▸ WHAT THIS TASK INVOLVES
In the entries below, how many lines contain the string "vmovx"? State the number and nothing else.

---------- DATASET EXTRACT ----------

theorem vsqrt (d : BitVec 5) (a : BitVec 5) : Statement (.vsqrt d a) := by
  intro h
  obtain ⟨h0, h1, h2, h3, h4⟩ := fields_7_5_5_5_5 _ _ _ _ _ (show Instr.code (.vsqrt d a) = _ from rfl)
  rw [decodeCode, h0]
  change decode52 _ = _
  rw [decode52, h1, h2, h3, h4]
  exact if_pos h

theorem vexp2 (d : BitVec 5) (a : BitVec 5) : Statement (.vexp2 d a) := by
  intro h
  obtain ⟨h0, h1, h2, h3, h4⟩ := fields_7_5_5_5_5 _ _ _ _ _ (show Instr.code (.vexp2 d a) = _ from rfl)
  rw [decodeCode, h0]
  change decode52 _ = _
  rw [decode52, h1, h2, h3, h4]
  exact if_pos h

theorem vlog2 (d : BitVec 5) (a : BitVec 5) : Statement (.vlog2 d a) := by
  intro h
  obtain ⟨h0, h1, h2, h3, h4⟩ := fields_7_5_5_5_5 _ _ _ _ _ (show Instr.code (.vlog2 d a) = _ from rfl)
  rw [decodeCode, h0]
  change decode52 _ = _
  rw [decode52, h1, h2, h3, h4]
  exact if_pos h

theorem vdiv (d : BitVec 5) (a : BitVec 5) (b : BitVec 5) : Statement (.vdiv d a b) := by
  intro h
  obtain ⟨h0, h1, h2, h3, h4⟩ := fields_7_5_5_5_5 _ _ _ _ _ (show Instr.code (.vdiv d a b) = _ from rfl)
  rw [decodeCode, h0]
  change decode52 _ = _
  rw [decode52, h1, h2, h3, h4]
  exact if_pos h

theorem vcvt (d : BitVec 5) (a : BitVec 5) (b : BitVec 5) : Statement (.vcvt d a b) := by
  intro h
  obtain ⟨h0, h1, h2, h3, h4⟩ := fields_7_5_5_5_5 _ _ _ _ _ (show Instr.code (.vcvt d a b) = _ from rfl)
  rw [decodeCode, h0]
  change decode53 _ = _
  rw [decode53, h1, h2, h3, h4]
  exact if_pos h

theorem vcvts (d : BitVec 5) (a : BitVec 5) (b : BitVec 5) : Statement (.vcvts d a b) := by
  intro h
  obtain ⟨h0, h1, h2, h3, h4⟩ := fields_7_5_5_5_5 _ _ _ _ _ (show Instr.code (.vcvts d a b) = _ from rfl)
  rw [decodeCode, h0]
  change decode53 _ = _
  rw [decode53, h1, h2, h3, h4]
  exact if_pos h

theorem vqnt (d : BitVec 5) (a : BitVec 5) (b : BitVec 5) : Statement (.vqnt d a b) := by
  intro h
  obtain ⟨h0, h1, h2, h3, h4⟩ := fields_7_5_5_5_5 _ _ _ _ _ (show Instr.code (.vqnt d a b) = _ from rfl)
  rw [decodeCode, h0]
  change decode53 _ = _
  rw [decode53, h1, h2, h3, h4]
  exact if_pos h

theorem vrsum (d : BitVec 5) (a : BitVec 5) (b : BitVec 5) : Statement (.vrsum d a b) := by
  intro h
  obtain ⟨h0, h1, h2, h3, h4⟩ := fields_7_5_5_5_5 _ _ _ _ _ (show Instr.code (.vrsum d a b) = _ from rfl)
  rw [decodeCode, h0]
  change decode54 _ = _
  rw [decode54, h1, h2, h3, h4]
  exact if_pos h

theorem vrmax (d : BitVec 5) (a : BitVec 5) (b : BitVec 5) : Statement (.vrmax d a b) := by
  intro h
  obtain ⟨h0, h1, h2, h3, h4⟩ := fields_7_5_5_5_5 _ _ _ _ _ (show Instr.code (.vrmax d a b) = _ from rfl)
  rw [decodeCode, h0]
  change decode54 _ = _
  rw [decode54, h1, h2, h3, h4]
  exact if_pos h

theorem vrmin (d : BitVec 5) (a : BitVec 5) (b : BitVec 5) : Statement (.vrmin d a b) := by
  intro h
  obtain ⟨h0, h1, h2, h3, h4⟩ := fields_7_5_5_5_5 _ _ _ _ _ (show Instr.code (.vrmin d a b) = _ from rfl)
  rw [decodeCode, h0]
  change decode54 _ = _
  rw [decode54, h1, h2, h3, h4]
  exact if_pos h

theorem vshuf (d : BitVec 5) (a : BitVec 5) (b : BitVec 5) : Statement (.vshuf d a b) := by
  intro h
  obtain ⟨h0, h1, h2, h3, h4⟩ := fields_7_5_5_5_5 _ _ _ _ _ (show Instr.code (.vshuf d a b) = _ from rfl)
  rw [decodeCode, h0]
  change decode55 _ = _
  rw [decode55, h1, h2, h3, h4]
  exact if_pos h

theorem vbcast (d : BitVec 5) (a : BitVec 5) (b : BitVec 5) : Statement (.vbcast d a b) := by
  intro h
  obtain ⟨h0, h1, h2, h3, h4⟩ := fields_7_5_5_5_5 _ _ _ _ _ (show Instr.code (.vbcast d a b) = _ from rfl)
  rw [decodeCode, h0]
  change decode55 _ = _
  rw [decode55, h1, h2, h3, h4]
  exact if_pos h

theorem vext (d : BitVec 5) (a : BitVec 5) (b : BitVec 5) : Statement (.vext d a b) := by
  intro h
  obtain ⟨h0, h1, h2, h3, h4⟩ := fields_7_5_5_5_5 _ _ _ _ _ (show Instr.code (.vext d a b) = _ from rfl)
  rw [decodeCode, h0]
  change decode55 _ = _
  rw [decode55, h1, h2, h3, h4]
  exact if_pos h

theorem vins (d : BitVec 5) (a : BitVec 5) (b : BitVec 5) : Statement (.vins d a b) := by
  intro h
  obtain ⟨h0, h1, h2, h3, h4⟩ := fields_7_5_5_5_5 _ _ _ _ _ (show Instr.code (.vins d a b) = _ from rfl)
  rw [decodeCode, h0]
  change decode55 _ = _
  rw [decode55, h1, h2, h3, h4]
  exact if_pos h

theorem vcmp (d : BitVec 5) (a : BitVec 5) (b : BitVec 5) : Statement (.vcmp d a b) := by
  intro h
  obtain ⟨h0, h1, h2, h3, h4⟩ := fields_7_5_5_5_5 _ _ _ _ _ (show Instr.code (.vcmp d a b) = _ from rfl)
  rw [decodeCode, h0]
  change decode56 _ = _
  rw [decode56, h1, h2, h3, h4]
  exact if_pos h

theorem vsel (d : BitVec 5) (a : BitVec 5) (b : BitVec 5) : Statement (.vsel d a b) := by
  intro h
  obtain ⟨h0, h1, h2, h3, h4⟩ := fields_7_5_5_5_5 _ _ _ _ _ (show Instr.code (.vsel d a b) = _ from rfl)
  rw [decodeCode, h0]
  change decode56 _ = _
  rw [decode56, h1, h2, h3, h4]
  exact if_pos h

theorem vrec (d : BitVec 5) (a : BitVec 5) (b : BitVec 5) : Statement (.vrec d a b) := by
  intro h
  obtain ⟨h0, h1, h2, h3, h4⟩ := fields_7_5_5_5_5 _ _ _ _ _ (show Instr.code (.vrec d a b) = _ from rfl)
  rw [decodeCode, h0]
  change decode57 _ = _
  rw [decode57, h1, h2, h3, h4]
  exact if_pos h

theorem vema (d : BitVec 5) (b : BitVec 5) : Statement (.vema d b) := by
  intro h
  obtain ⟨h0, h1, h2, h3, h4⟩ := fields_7_5_5_5_5 _ _ _ _ _ (show Instr.code (.vema d b) = _ from rfl)
  rw [decodeCode, h0]
  change decode57 _ = _
  rw [decode57, h1, h2, h3, h4]
  exact if_pos h

theorem vmovx (d : BitVec 5) (a : BitVec 5) (b : BitVec 5) : Statement (.vmovx d a b) := by
  intro h
  obtain ⟨h0, h1, h2, h3, h4⟩ := fields_7_5_5_5_5 _ _ _ _ _ (show Instr.code (.vmovx d a b) = _ from rfl)
  rw [decodeCode, h0]
  change decode58 _ = _
  rw [decode58, h1, h2, h3, h4]
  exact if_pos h

theorem vmovv (d : BitVec 5) (a : BitVec 5) : Statement (.vmovv d a) := by
  intro h
  obtain ⟨h0, h1, h2, h3, h4⟩ := fields_7_5_5_5_5 _ _ _ _ _ (show Instr.code (.vmovv d a) = _ from rfl)
  rw [decodeCode, h0]
  change decode58 _ = _
  rw [decode58, h1, h2, h3, h4]
  exact if_pos h

theorem vsplat (d : BitVec 5) (a : BitVec 5) : Statement (.vsplat d a) := by
  intro h
  obtain ⟨h0, h1, h2, h3, h4⟩ := fields_7_5_5_5_5 _ _ _ _ _ (show Instr.code (.vsplat d a) = _ from rfl)
  rw [decodeCode, h0]
  change decode58 _ = _
  rw [decode58, h1, h2, h3, h4]
  exact if_pos h

theorem vloop (d : BitVec 5) (a : BitVec 5) : Statement (.vloop d a) := by
  intro h
  obtain ⟨h0, h1, h2, h3, h4⟩ := fields_7_5_5_5_5 _ _ _ _ _ (show Instr.code (.vloop d a) = _ from rfl)
  rw [decodeCode, h0]
  change decode59 _ = _
  rw [decode59, h1, h2, h3, h4]
  exact if_pos h

theorem mcfg (a : BitVec 4) : Statement (.mcfg a) := by
  intro h
  obtain ⟨h0, h1, h2, h3, h4⟩ := fields_7_6_4_6_4 _ _ _ _ _ (show Instr.code (.mcfg a) = _ from rfl)
  rw [decodeCode, h0]
  change decode60 _ = _
  rw [decode60, h1, h2, h3, h4]
  exact if_pos h

theorem mlda (a : BitVec 4) : Statement (.mlda a) := by
  intro h
  obtain ⟨h0, h1, h2, h3, h4⟩ := fields_7_6_4_6_4 _ _ _ _ _ (show Instr.code (.mlda a) = _ from rfl)
  rw [decodeCode, h0]
  change decode61 _ = _
  rw [decode61, h1, h2, h3, h4]
  exact if_pos h

theorem mldb (a : BitVec 4) (w : BitVec 6) : Statement (.mldb a w) := by
  intro h
  obtain ⟨h0, h1, h2, h3, h4⟩ := fields_7_6_4_6_4 _ _ _ _ _ (show Instr.code (.mldb a w) = _ from rfl)
  rw [decodeCode, h0]
  change decode61 _ = _
  rw [decode61, h1, h2, h3, h4]
  exact if_pos h

theorem mma (t : BitVec 6) (w : BitVec 6) : Statement (.mma t w) := by
  intro h
  obtain ⟨h0, h1, h2, h3, h4⟩ := fields_7_6_4_6_4 _ _ _ _ _ (show Instr.code (.mma t w) = _ from rfl)
  rw [decodeCode, h0]
  change decode62 _ = _
  rw [decode62, h1, h2, h3, h4]
  exact if_pos h

theorem mmas (t : BitVec 6) (w : BitVec 6) : Statement (.mmas t w) := by
  intro h
  obtain ⟨h0, h1, h2, h3, h4⟩ := fields_7_6_4_6_4 _ _ _ _ _ (show Instr.code (.mmas t w) = _ from rfl)
  rw [decodeCode, h0]
  change decode62 _ = _
  rw [decode62, h1, h2, h3, h4]
  exact if_pos h

theorem mrot (t : BitVec 6) (w : BitVec 6) : Statement (.mrot t w) := by
  intro h
  obtain ⟨h0, h1, h2, h3, h4⟩ := fields_7_6_4_6_4 _ _ _ _ _ (show Instr.code (.mrot t w) = _ from rfl)
  rw [decodeCode, h0]
  change decode63 _ = _
  rw [decode63, h1, h2, h3, h4]
  exact if_pos h

theorem mdq (a : BitVec 4) : Statement (.mdq a) := by
  intro h
  obtain ⟨h0, h1, h2, h3, h4⟩ := fields_7_6_4_6_4 _ _ _ _ _ (show Instr.code (.mdq a) = _ from rfl)
  rw [decodeCode, h0]
  change decode64 _ = _
  rw [decode64, h1, h2, h3, h4]
  exact if_pos h

theorem mdelta (t : BitVec 6) (a : BitVec 4) (w : BitVec 6) : Statement (.mdelta t a w) := by
  intro h
  obtain ⟨h0, h1, h2, h3, h4⟩ := fields_7_6_4_6_4 _ _ _ _ _ (show Instr.code (.mdelta t a w) = _ from rfl)
  rw [decodeCode, h0]
  change decode64 _ = _
  rw [decode64, h1, h2, h3, h4]
  exact if_pos h

theorem mzero (t : BitVec 6) : Statement (.mzero t) := by
  intro h
  obtain ⟨h0, h1, h2, h3, h4⟩ := fields_7_6_4_6_4 _ _ _ _ _ (show Instr.code (.mzero t) = _ from rfl)
  rw [decodeCode, h0]
  change decode65 _ = _
  rw [decode65, h1, h2, h3, h4]
  exact if_pos h

theorem mst (t : BitVec 6) (a : BitVec 4) (w : BitVec 4) : Statement (.mst t a w) := by
  intro h
  obtain ⟨h0, h1, h2, h3, h4, h5⟩ := fields_7_6_4_2_4_4 _ _ _ _ _ _ (show Instr.code (.mst t a w) = _ from rfl)
  rw [decodeCode, h0]
  change decode65 _ = _
  rw [decode65, h1, h2, h3, h4, h5]
  exact if_pos h

theorem mscale (t : BitVec 6) (w : BitVec 5) : Statement (.mscale t w) := by
  intro h
  obtain ⟨h0, h1, h2, h3, h4, h5⟩ := fields_7_6_4_1_5_4 _ _ _ _ _ _ (show Instr.code (.mscale t w) = _ from rfl)
  rw [decodeCode, h0]
  change decode65 _ = _
  rw [decode65, h1, h2, h3, h4, h5]
  exact if_pos h

theorem mredMax (t : BitVec 6) (w : BitVec 5) : Statement (.mredMax t w) := by
  intro h
  obtain ⟨h0, h1, h2, h3, h4, h5⟩ := fields_7_6_4_1_5_4 _ _ _ _ _ _ (show Instr.code (.mredMax t w) = _ from rfl)
  rw [decodeCode, h0]
  change decode65 _ = _
  rw [decode65, h1, h2, h3, h4, h5]
  exact if_pos h

theorem mredSum (t : BitVec 6) (w : BitVec 5) : Statement (.mredSum t w) := by
  intro h
  obtain ⟨h0, h1, h2, h3, h4, h5⟩ := fields_7_6_4_1_5_4 _ _ _ _ _ _ (show Instr.code (.mredSum t w) = _ from rfl)
  rw [decodeCode, h0]
  change decode65 _ = _
  rw [decode65, h1, h2, h3, h4, h5]
  exact if_pos h

theorem mchk (a : BitVec 4) : Statement (.mchk a) := by
  intro h
  obtain ⟨h0, h1, h2, h3, h4⟩ := fields_7_6_4_6_4 _ _ _ _ _ (show Instr.code (.mchk a) = _ from rfl)
  rw [decodeCode, h0]
  change decode66 _ = _
  rw [decode66, h1, h2, h3, h4]
  exact if_pos h

theorem nop : Statement .nop := fun _ => rfl

theorem synci : Statement .synci := fun _ => rfl

theorem exit : Statement .exit := fun _ => rfl

theorem yield : Statement .yield := fun _ => rfl

theorem tret : Statement .tret := fun _ => rfl

theorem halt : Statement .halt := fun _ => rfl

theorem reflexRelease : Statement .reflexRelease := fun h => Bool.noConfusion (show false = true from h)

theorem shadowBankSwitch : Statement .shadowBankSwitch := fun h => Bool.noConfusion (show false = true from h)

theorem deadlineMiss : Statement .deadlineMiss := fun h => Bool.noConfusion (show false = true from h)

theorem budgetExceeded : Statement .budgetExceeded := fun h => Bool.noConfusion (show false = true from h)

theorem starvationGuard : Statement .starvationGuard := fun h => Bool.noConfusion (show false = true from h)

theorem admission : Statement .admission := fun h => Bool.noConfusion (show false = true from h)

theorem taskDispatch : Statement .taskDispatch := fun h => Bool.noConfusion (show false = true from h)

theorem bankRelease : Statement .bankRelease := fun h => Bool.noConfusion (show false = true from h)

theorem clearing : Statement .clearing := fun h => Bool.noConfusion (show false = true from h)

theorem programCompletion : Statement .programCompletion := fun h => Bool.noConfusion (show false = true from h)

theorem migrationArrival : Statement .migrationArrival := fun h => Bool.noConfusion (show false = true from h)

theorem migrationResend : Statement .migrationResend := fun h => Bool.noConfusion (show false = true from h)

theorem preemption : Statement .preemption := fun h => Bool.noConfusion (show false = true from h)

theorem seize : Statement .seize := fun h => Bool.noConfusion (show false = true from h)

theorem contextStreamEnd : Statement .contextStreamEnd := fun h => Bool.noConfusion (show false = true from h)

theorem restore : Statement .restore := fun h => Bool.noConfusion (show false = true from h)

theorem retryResend : Statement .retryResend := fun h => Bool.noConfusion (show false = true from h)

theorem stakeRequest : Statement .stakeRequest := fun h => Bool.noConfusion (show false = true from h)

theorem stakeGrant : Statement .stakeGrant := fun h => Bool.noConfusion (show false = true from h)

theorem standbyMaskWrite : Statement .standbyMaskWrite := fun h => Bool.noConfusion (show false = true from h)

theorem mailboxArrival : Statement .mailboxArrival := fun h => Bool.noConfusion (show false = true from h)

theorem sendAcknowledgement : Statement .sendAcknowledgement := fun h => Bool.noConfusion (show false = true from h)

theorem savedContextDelivery : Statement .savedContextDelivery := fun h => Bool.noConfusion (show false = true from h)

----------

▸ ANSWER
2